>>>

-- ==== Sys2Proof/Machine/Weir.lean ====
section
/-! DEFINITION. The weir: its reservation table (R205 to R208), the decision over candidate starts (R212), grants of
BULK transfers (R213), and the release and revocation of accepted work (R218 to R221). -/

namespace Sys2Proof.Machine

/-! ### The reservation table -/

/-- One entry of the reservation table on the interval [lo, hi); `hi` none for one without an end. `maps` are the
channels whose standing charge the load replaces; `links` the die-bridge links it uses, each in one direction and at
`rate`; `dma` its share of the host DMA capacity in direction `dir` (true: host to part); `chan` its DMA channel. -/
structure Resv where
  lo     : Tb
  hi     : Option Tb
  die    : Nat
  spring : Nat := 0
  bw     : Nat := 0
  load   : Nat := 0
  maps   : List Nat := []
  dir    : Bool := false
  dma    : Nat := 0
  links  : List Nat := []
  rate   : Nat := 0
  chan   : Option Nat := none
  deriving DecidableEq, Repr

/-- The entry holds at an instant. -/
def Resv.covers (r : Resv) (t : Tb) : Bool :=
  decide (r.lo ≤ t) && (match r.hi with | some h => decide (t < h) | none => true)

/-- The entry meets an interval [lo, hi). -/
def Resv.meets (r : Resv) (lo hi : Tb) : Bool :=
  decide (r.lo < hi) && (match r.hi with | some h => decide (lo < h) | none => true)

/-- Every link of a list works; link `i` joins die `i` by its port UP to the next die's port DOWN (R21). -/
def State.linksOk (s : State) (ls : List Nat) : Bool :=
  ls.all fun i => (s.die i).upLink && (s.die ((i + 1) % s.model.dies)).dnLink

/-- The links between die 0 and die `d` that leave die 0 by its port UP, and those that leave it by its port DOWN (R21). -/
def State.ringSides (s : State) (d : Nat) : List Nat × List Nat :=
  (List.range d, (List.range (s.model.dies - d)).map (· + d))

/-- The die-bridge links that data takes between die 0 and die `d`, to the die with `out`, else from it, and whether it is
spread over both links of an LX2128 (R21, R22). Link `i` is 2i in the direction from its port UP and 2i + 1 in the other: each
direction has a capacity of its own. At equal hop counts traffic leaves its sender by port UP. A path with a failed link takes
the other direction (R25). -/
def State.bridgePath (s : State) (d : Nat) (out : Bool) : List Nat × Bool :=
  let (up, down) := s.ringSides d
  let byUp := up.map fun i => 2 * i + bit !out
  let byDown := down.map fun i => 2 * i + bit out
  if d = 0 then ([], false)
  else if s.model.dies = 2 ∧ s.linksOk up ∧ s.linksOk down then (byUp ++ byDown, true)
  else if up.length < down.length ∨ up.length = down.length ∧ out then
    (if s.linksOk up || !s.linksOk down then byUp else byDown, false)
  else (if s.linksOk down || !s.linksOk up then byDown else byUp, false)

/-- Hops of control traffic between die 0 and die `d` (R21, R22): on the LX2128 it uses one link. -/
def State.controlHops (s : State) (d : Nat) : Nat :=
  let (links, share) := s.bridgePath d true
  if share then 1 else links.length

/-- Both directions to a die are cut (R25). -/
def State.unreachable (s : State) (d : Nat) : Bool :=
  decide (d ≠ 0) && !s.linksOk (s.ringSides d).1 && !s.linksOk (s.ringSides d).2

/-- The entries of an accepted run on its dies (R203, R206, R208). -/
def runResv (a st hi : Tb) (maps : List Nat) (loads : List (Nat × Nat × Nat)) (dies : List Nat) : List Resv :=
  (dies.zip loads).flatMap fun p =>
    let (d, arm, spring, load) := p
    (if arm = 0 then [] else [{ lo := a, hi := some st, die := d, bw := 2000 }])
      ++ [{ lo := st, hi := some hi, die := d, spring, bw := spring },
          { lo := a, hi := some hi, die := d, load, maps := maps.filter fun n => n / 64 == d }]

/-- The dies that a mask names, ascending. -/
def diesOf (m : BitVec 8) : List Nat := bitsOf m

/-- The DIE_MASK of an image's header. -/
def State.imgDies (s : State) (id : Nat) : List Nat := diesOf (imgHdr (s.imgRd id)).dieMask

/-- The table entry of a BULK transfer (R206, R213). -/
def State.bulkResv (s : State) (b : Bulk) : Resv :=
  let (links, share) := s.bridgePath b.die b.dir
  { lo := b.start, hi := some b.stop, die := b.die, bw := b.rate, dir := b.dir, dma := b.rate, links,
    rate := if share then ceilDiv b.rate 2 else b.rate, chan := some b.channel }

/-- What the capture streams of a die declare in MB/s (R154). -/
def State.captureRate (s : State) (d : Nat) : Rat :=
  ((s.clusterNums.filter fun k => dieOfCluster k == d).flatMap fun k =>
    (s.cluster k).caps.map fun c => if c.mode = 0 then 0 else c.rate).sum

/-- The reservation table (R206): runs, BULK transfers that are not done, and the capture streams of each die
that has any. -/
def State.table (s : State) : List Resv :=
  s.runs.flatMap (fun r => runResv r.a r.s r.windowEnd r.mapped r.loads (s.imgDies r.image))
    ++ (s.bulks.filter fun b => !b.done).map s.bulkResv
    ++ (s.dieNums.filter fun d => s.captureRate d != 0).map fun d =>
      { lo := 0, hi := none, die := d, bw := (s.captureRate d).ceil.toNat }

/-- The sum of a figure over the entries that hold at an instant. -/
def sumAt (tab : List Resv) (t : Tb) (f : Resv → Nat) : Nat := ((tab.filter fun r => r.covers t).map f).sum

/-- Spring reservations on a die at an instant. -/
def springAt (tab : List Resv) (d : Nat) (t : Tb) : Nat := sumAt tab t fun r => if r.die = d then r.spring else 0

/-- All bandwidth reservations on a die at an instant. -/
def bwAt (tab : List Resv) (d : Nat) (t : Tb) : Nat := sumAt tab t fun r => if r.die = d then r.bw else 0
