-- ==== Sys2Proof/Machine/Cal.lean ====
section
/-! DEFINITION. Calibration RAM and the corrections it holds (R374 to R381, R98). -/

namespace Sys2Proof.Machine

/-- A die's calibration RAM as a reader (R377). -/
def State.calRd (s : State) (d : Nat) : Rd := fun i => Mem.get ramByte (s.die d).cal i

/-- Offset of a channel's block in its die's calibration RAM (R377). -/
def calBlock (n : Nat) : Nat := 0x8000 + 0x200 * (n % 64)

/-- A signed value of `n` bytes at an offset. -/
def rdS (r : Rd) (off n : Nat) : Int := signed (8 * n) (rd r off n)

/-- A correction pair (R374): GAIN and OFFSET. -/
def pairAt (r : Rd) (off : Nat) : Nat × Int := (rd r off 4, rdS r (off + 4) 4)

/-- A pair within its limits (R380). -/
def pairOk (p : Nat × Int) : Bool :=
  decide (0x3C000000 ≤ p.1) && decide (p.1 ≤ 0x44000000) && decide (-1048576 ≤ p.2) && decide (p.2 ≤ 1048576)

/-- `n` pairs from an offset on are within their limits. -/
def pairsOk (r : Rd) (off n : Nat) : Bool := (List.range n).all fun i => pairOk (pairAt r (off + 8 * i))

/-- The CRC of a block of `n` bytes whose last four hold it (R378, R379). -/
def calCrcOk (r : Rd) (off n : Nat) : Bool :=
  rd r (off + n - 4) 4 == crc32 ((List.range (n - 4)).map fun i => r (off + i))

/-- The three temperatures of the die area (R378). -/
def calTemps (r : Rd) : Int × Int × Int := (rdS r 0x08 2, rdS r 0x0A 2, rdS r 0x0C 2)

/-- A die's area is valid (R380). -/
def dieAreaOk (r : Rd) (d : Nat) (serial : BitVec 64) : Bool :=
  let (ta, tb, tc) := calTemps r
  let ofs (o : Nat) : Bool := decide (-160 ≤ rdS r o 2) && decide (rdS r o 2 ≤ 160)
  rd r 0 4 == 0x4443584C && rd r 4 2 == 1 && rd r 6 1 == d && rd r 0x68 8 == serial.toNat
    && decide (ta < tb) && decide (tb < tc) && decide (-640 ≤ ta) && decide (tc ≤ 2000)
    && pairsOk r 0x10 8 && ofs 0x50 && ofs 0x52
    && rdZero r 7 1 && rdZero r 0x0E 2 && rdZero r 0x70 140
    && (d == 0 || rdZero r 0x58 8)
    && calCrcOk r 0 0x100

/-- The limits, reserved fields and identity of a channel block (R380); `b` is its offset, `n` its channel. -/
def blockOk (r : Rd) (b n : Nat) : Bool :=
  let small (off count lim : Nat) : Bool :=
    (List.range count).all fun i => decide ((rdS r (b + off + 2 * i) 2).natAbs ≤ lim)
  rd r b 2 == n && rd r (b + 2) 1 == 1 && rd r (b + 6) 2 == 0xFFF
    && pairsOk r (b + 0x008) 33 && small 0x110 2 512 && small 0x120 9 1310 && small 0x140 64 2048
    && rd r (b + 0x140) 2 == 0
    && rdZero r (b + 3) 1 && rdZero r (b + 0x114) 12 && rdZero r (b + 0x132) 14 && rdZero r (b + 0x1C0) 60
    && calCrcOk r b 0x200

/-- DIE_VALID of a die (R394). -/
def State.dieAreaValid (s : State) (d : Nat) : Bool := dieAreaOk (s.calRd d) d s.otp.serial

/-- CAL_VALID of channel `n` (R380). -/
def State.calValid (s : State) (n : Nat) : Bool :=
  s.dieAreaValid (n / 64) && blockOk (s.calRd (n / 64)) (calBlock n) n

/-- CAL_VALID of the 64 channels of a die. -/
def State.calValidMask (s : State) (d : Nat) : BitVec 64 :=
  if s.dieAreaValid d then
    maskOf 64 ((List.range 64).filter fun i => blockOk (s.calRd d) (0x8000 + 0x200 * i) (d * 64 + i))
  else 0

/-! ### Corrected values -/

/-- A rational rounded to the nearest integer, ties away from zero (R374). -/
def roundAway (x : Rat) : Int := if x < 0 then -((-x + 1 / 2).floor) else (x + 1 / 2).floor

/-- A value held to 0 to `top`. -/
def limit (top : Nat) (x : Int) : Nat := (max 0 (min x top)).toNat

/-- A requested code or raw value through a pair, before rounding (R374). -/
def throughPair (q : Int) (p : Nat × Int) : Rat := (q : Rat) * p.1 / 2 ^ 30 + (p.2 : Rat) / 64

/-- The pair at an offset of a channel's block, the identity where CAL_VALID is clear (R376). -/
def State.pairOf (s : State) (n off : Nat) : Nat × Int :=
  if s.calValid n then pairAt (s.calRd (n / 64)) (calBlock n + off) else (0x40000000, 0)

/-- A corrected SAR conversion (R374, R375). -/
def State.sarCode (s : State) (n : Nat) (current : Bool) (range raw : Nat) : Nat :=
  limit 262143 (roundAway (throughPair raw (s.pairOf n (if current then 0x0B0 + 8 * range else 0x0A8))))

/-- The corrected force DAC code of channel `n` (R374, R375). -/
def State.forceDac (s : State) (n : Nat) (mode : Mode) (range code : Nat) : Nat :=
  let a0 := throughPair code (s.pairOf n (if mode = .fi then 0x010 + 8 * range else 0x008))
  let j := limit 262143 (roundAway a0) / 4096
  let seg : Int := if s.calValid n then rdS (s.calRd (n / 64)) (calBlock n + 0x140 + 2 * j) 2 else 0
  limit 262143 (roundAway (a0 + (seg : Rat) / 64))

/-- The corrected level DAC code `i` of channel `n` (R374, R375). -/
def State.levelDac (s : State) (n : Nat) (mode : Mode) (range i code : Nat) : Nat :=
  let off := if i ≥ 5 ∧ mode = .fv then 0x078 + 8 * range else 0x040 + 8 * i
  limit 65535 (roundAway (throughPair code (s.pairOf n off)))

/-- What the DAC of KIND `kind` of channel `n` puts out for its code under the coefficients of now (R43, R374, R375): 0 the
force DAC, then the seven levels; the comparator offsets count on VOH and VOL. -/
def State.anaNow (s : State) (n kind : Nat) : Nat :=
  let c := s.chan n
  let mode := c.st.mode
  let range := c.st.range.toNat
  if kind = 0 then s.forceDac n mode range c.dac.force.toNat
  else
    let v := s.levelDac n mode range (kind - 1) (c.dac.levels.getD (kind - 1) 0).toNat
    let ofs (off : Nat) : Int := if s.calValid n then rdS (s.calRd (n / 64)) (calBlock n + off) 2 else 0
    if kind = 4 then limit 65535 (v + ofs 0x110) else if kind = 5 then limit 65535 (v + ofs 0x112) else v

/-- What the DAC of KIND `kind` of channel `n` puts out: correction happens at the exit of the code queue, so an output that
was loaded before the coefficients changed stands until its next load (R376, R388). -/
def State.anaOut (s : State) (n kind : Nat) : Nat := ((s.chan n).anaHeld.getD kind none).getD (s.anaNow n kind)

/-- The coefficients of die `d` are about to change: the outputs of its DACs stand (R376, R388). -/
def State.holdAna (s : State) (d : Nat) : State :=
  s.updChans (fun n _ => n / 64 == d) fun n c => { c with anaHeld := (List.range 8).map fun i => some (s.anaOut n i) }

/-- A corrected reference DAC code (R374 to R376). -/
def State.refDacCode (s : State) (d j code : Nat) : Nat :=
  let p := if s.dieAreaValid d then pairAt (s.calRd d) (0x10 + 8 * j) else (0x40000000, 0)
  limit 65535 (roundAway (throughPair code p))

/-- A thermal reading with its offset (R374, R378): sensor 0 junction, 1 external. -/
def State.thermalOffset (s : State) (d sensor : Nat) : Int :=
  if s.dieAreaValid d then rdS (s.calRd d) (0x50 + 2 * sensor) 2 else 0

/-- S of one kind of event (0 D1, 1 D2, 2 STROBE) on channel `n` at a junction temperature (R98). -/
def State.deskewOf (s : State) (n kind : Nat) (tj : Int) : Int :=
  if ¬ s.calValid n then 0
  else
    let r := s.calRd (n / 64)
    let (ta, tb, tc) := calTemps r
    let v (i : Nat) : Int := rdS r (calBlock n + 0x120 + 6 * kind + 2 * i) 2
    let line (t0 t1 v0 v1 : Int) : Int :=
      roundAway ((v0 : Rat) + ((v1 - v0) * (tj - t0) : Int) / ((t1 - t0 : Int) : Rat))
    if tj ≤ ta then v 0 else if tj ≤ tb then line ta tb (v 0) (v 1)
    else if tj ≤ tc then line tb tc (v 1) (v 2) else v 2

/-- The deskew of the eight lanes of a cluster: S of D1, D2 and STROBE of lane `l` at place `l` (R98). -/
def State.deskewTable (s : State) (k : Nat) : List (List Int) :=
  let tj : Int := (s.die (dieOfCluster k)).deskewTj.toInt
  (List.range 8).map fun l => (List.range 3).map fun kind => s.deskewOf (chanOf k l) kind tj

end Sys2Proof.Machine
end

<<<

In your answer, include only the lines above starting at the line that holds "else (if s.linksOk" and ending at the line that holds "let (links, share) := s.bridgePath d true", copied exactly.

  else (if s.linksOk down || !s.linksOk up then byDown else byUp, false)

/-- Hops of control traffic between die 0 and die `d` (R21, R22): on the LX2128 it uses one link. -/
def State.controlHops (s : State) (d : Nat) : Nat :=
  let (links, share) := s.bridgePath d true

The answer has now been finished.